Insights into the enhanced thermal stability of lysozyme with altered structure and activity induced by choline chloride-based deep eutectic solvents containing polyols and sugars

The stabilization of protein is crucial for its practical usage in industrial applications. This study sought to systematically determine how deep eutectic solvents (DESs) can stabilize proteins and affect their structure and activity by employing lysozyme as a model. Seven choline chloride (ChCl)-based DESs with polyols and sugars as hydrogen bond donors (HBDs) were evaluated as co-solvents at 10–75 wt% concentrations. The thermal stability (T_m) of lysozyme was improved by all DESs. The T_m increase had a positive correlation with the DES concentrations and the number of [sbnd]OH groups in HBDs. Increased α-helical contents in all conditions partially support the protein stabilization by DESs. Lysozyme could maintain its native tertiary structure and activity at 10 wt% DESs.
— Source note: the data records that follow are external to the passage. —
/-! ## Bus accesses and reset (V-BUS, V-ST, V-IRQ, V-RST) -/

/-- V-BUS1, V-BUS2, V-BUS6. -/
theorem test_read_constants :
    answer (busAccess 0x00000 4 false 0 (idle hello)) = some (.data 0x5043011F) ∧
    answer (busAccess 0x00018 4 false 0 (idle hello)) = some (.data 0x00001000) ∧
    answer (busAccess 0x00020 4 false 0 (idle hello)) = some (.data 0) := by decide
/-- V-BUS3 to V-BUS5, V-BUS8, V-BUS10 to V-BUS12: the BusErrors, each cause at its edge. -/
theorem test_busErrors :
    ∀ a ∈ [(0x00000, 4, true), (0x00014, 4, true), (0x00018, 4, true), (0x0001C, 4, false), (0x00040, 4, true),
        (0x0FFFC, 4, false), (0x30000, 4, false), (0x3FFFC, 4, true), (0x11000, 4, false), (0x1FFFC, 4, true),
        (0x21020, 4, false), (0x2FFFC, 4, false), (0x20000, 4, true), (0x2101C, 4, true), (0x00004, 2, true),
        (0x00002, 4, false), (0x00005, 4, true)],
      answer (busAccess (BitVec.ofNat 18 a.1) a.2.1 a.2.2 7 (idle hello)) =
        some (.busError (BitVec.ofNat 18 a.1)) := by decide +kernel
/-- The accesses beside them that are none. -/
theorem test_no_busErrors :
    ∀ a ∈ [(0x00000, false), (0x00004, true), (0x00008, true), (0x0000C, true), (0x00010, true), (0x00014, false),
        (0x00018, false), (0x00020, true), (0x0003C, true), (0x10000, true), (0x10FFC, true), (0x20000, false),
        (0x2101C, false)],
      answer (busAccess (BitVec.ofNat 18 a.1) 4 a.2 7 (idle hello)) ≠ some (.busError (BitVec.ofNat 18 a.1)) := by
  decide +kernel
/-- V-BUS13, read back as well. -/
theorem test_in_word :
    let t := after State.reset (busAccess 0x10000 4 true 0x6C6C6568 State.reset)
    [t.inByte 0, t.inByte 1, t.inByte 2, t.inByte 3] = [0x68, 0x65, 0x6c, 0x6c] ∧
    answer (busAccess 0x10000 4 false 0 t) = some (.data 0x6C6C6568) := by decide +kernel
/-- V-BUS14: bytes 5 to 7 are gated. -/
theorem test_gate :
    let t := (idle []).finishOk hello
    answer (busAccess 0x20000 4 false 0 t) = some (.data 0x6C6C6568) ∧
    answer (busAccess 0x20004 4 false 0 t) = some (.data 0x0000006F) ∧
    answer (busAccess 0x20008 4 false 0 t) = some (.data 0) := by decide +kernel
/-- V-BUS16, V-BUS18: refused while busy. -/
theorem test_busy_refusals :
    let s := busy .encrypt 1 hello
    (after s (busAccess 0x0C 4 true 0x18 s)).keyLen = 16 ∧ (after s (busAccess 0x0C 4 true 0x18 s)).accErr = true ∧
    (after s (busAccess 0x04 4 true 0x15 s)).irqEn = true ∧ (after s (busAccess 0x04 4 true 0x15 s)).accErr = true := by
  decide
/-- V-BUS21. -/
theorem test_keyLen_low_bits : (after State.reset (busAccess 0x0C 4 true 0x12345610 State.reset)).keyLen = 0x10 := by decide
/-- V-ST1: STATUS 0x36, a write of 2 gives 0x34. -/
theorem test_status_write :
    let s := { State.reset with err := 3, accErr := true, done := true }
    s.statusWord = 0x36 ∧ (after s (busAccess 0x08 4 true 2 s)).statusWord = 0x34 := by decide
/-- V-IRQ1, V-IRQ4. -/
theorem test_irq :
    let s := { State.reset with irqEn := true, job := some ⟨.encrypt, 1⟩ }
    s.irq = false ∧ s.engineStep.irq = true ∧ (after s (exec (.decEcb true) s.engineStep)).irq = false := by decide
/-- V-RST6. -/
theorem test_reset_while_busy :
    let t := after State.reset (step { busy .encrypt 1 hello with inputs := [.reset true] })
    t.statusWord = 0 ∧ t.keyLen = 0 ∧ t.inbuf = [] ∧ t.resetLine = true := by decide
/-- The first instruction after reset is run by the next step. -/
theorem test_fetchWord : (after State.reset (step (State.reset.withFetchWord 32 0x15))).job = some ⟨.encrypt, 1⟩ := by decide
/-- LOADKEY of K writes KEY_LEN and KEY0 to KEY3 (the vectors' section 0). -/
theorem test_loadKey :
    loadKey {} [0x30, 0x31, 0x32, 0x33, 0x34, 0x35, 0x36, 0x37, 0x38, 0x39, 0x61, 0x62, 0x63, 0x64, 0x65, 0x66] =
      [.bus 0x0C 4 true 16, .bus 0x20 4 true 0x33323130, .bus 0x24 4 true 0x37363534, .bus 0x28 4 true 0x62613938,
       .bus 0x2C 4 true 0x66656463] := by decide

/-! ## Witnesses: each statement's hypotheses are met together -/

theorem witness_DecodeOfEncodeIsTheInstruction : (Instr.encRsv 3 true).wellFormed = true := by decide

def fetching : State := { State.reset with inputs := [.bus 0x4 4 true 0x5, .engine] }
theorem witness_StepRunsTheDecodedInstruction :
    fetching.resetLine = false ∧ fetching.inputs = .bus (fetching.config.pceBase + 4) 4 true 0x5 :: [.engine] ∧
    decode (wordBytes 0x5) = .ok (.encEcb false, []) ∧ decodeTableWord 32 0x5 = some (.encEcb false) :=
  ⟨rfl, rfl, rfl, rfl⟩

/-- An event at the first and at the last word of the window, a turn of the engine, and both levels of reset. -/
def facing (i : Input) : State := { State.reset with config := { pceBase := 0x40000 }, inputs := [i] }
theorem witness_StepTakesTheNextEvent :
    (facing (.bus 0x40000 4 false 0)).resetLine = false ∧
    (facing (.bus 0x40000 4 false 0)).inputs =
      .bus ((facing (.bus 0x40000 4 false 0)).config.pceBase + (0 : Offset).toNat) 4 false 0 :: [] ∧
    (facing (.bus 0x7FFFC 2 true 9)).inputs =
      .bus ((facing (.bus 0x7FFFC 2 true 9)).config.pceBase + (0x3FFFC : Offset).toNat) 2 true 9 :: [] ∧
    (facing .engine).inputs = .engine :: [] ∧ (facing (.reset true)).inputs = .reset true :: [] ∧
    (facing (.reset false)).inputs = .reset false :: [] := by decide

theorem witness_CommandWordsStart :
    cmdField 0x1 ≠ 0 ∧ cmdField 0x3 ≠ 0 ∧ (idle hello).job = none ∧ (busy .encrypt 0 hello).job ≠ none := by decide
theorem witness_EncryptCommandsStart : (idle hello).job = none := by decide
theorem witness_DecryptCommandsStart : (idle envelope).job = none := by decide
theorem witness_NopStoresModeAndIrqEn :
    cmdField 0xC = 0 ∧ (idle hello).job = none ∧ (busy .decrypt 0 hello).job ≠ none ∧
    ((idle hello).finishErr .padding).done = true := by decide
At higher concentrations, the polyol-class DESs yielded higher T_m and more structure compaction with lower activity suppression than the sugar-class solvents, which displayed discernable changes in their tertiary structure with possible binding at the active site of lysozyme. The hydrogen-bonding ability of HBDs was suggested to play a key role in both classes of DESs by increasing the hydrogen bond network around the protein, which could recruit a protective hydration layer and lead to structure compaction.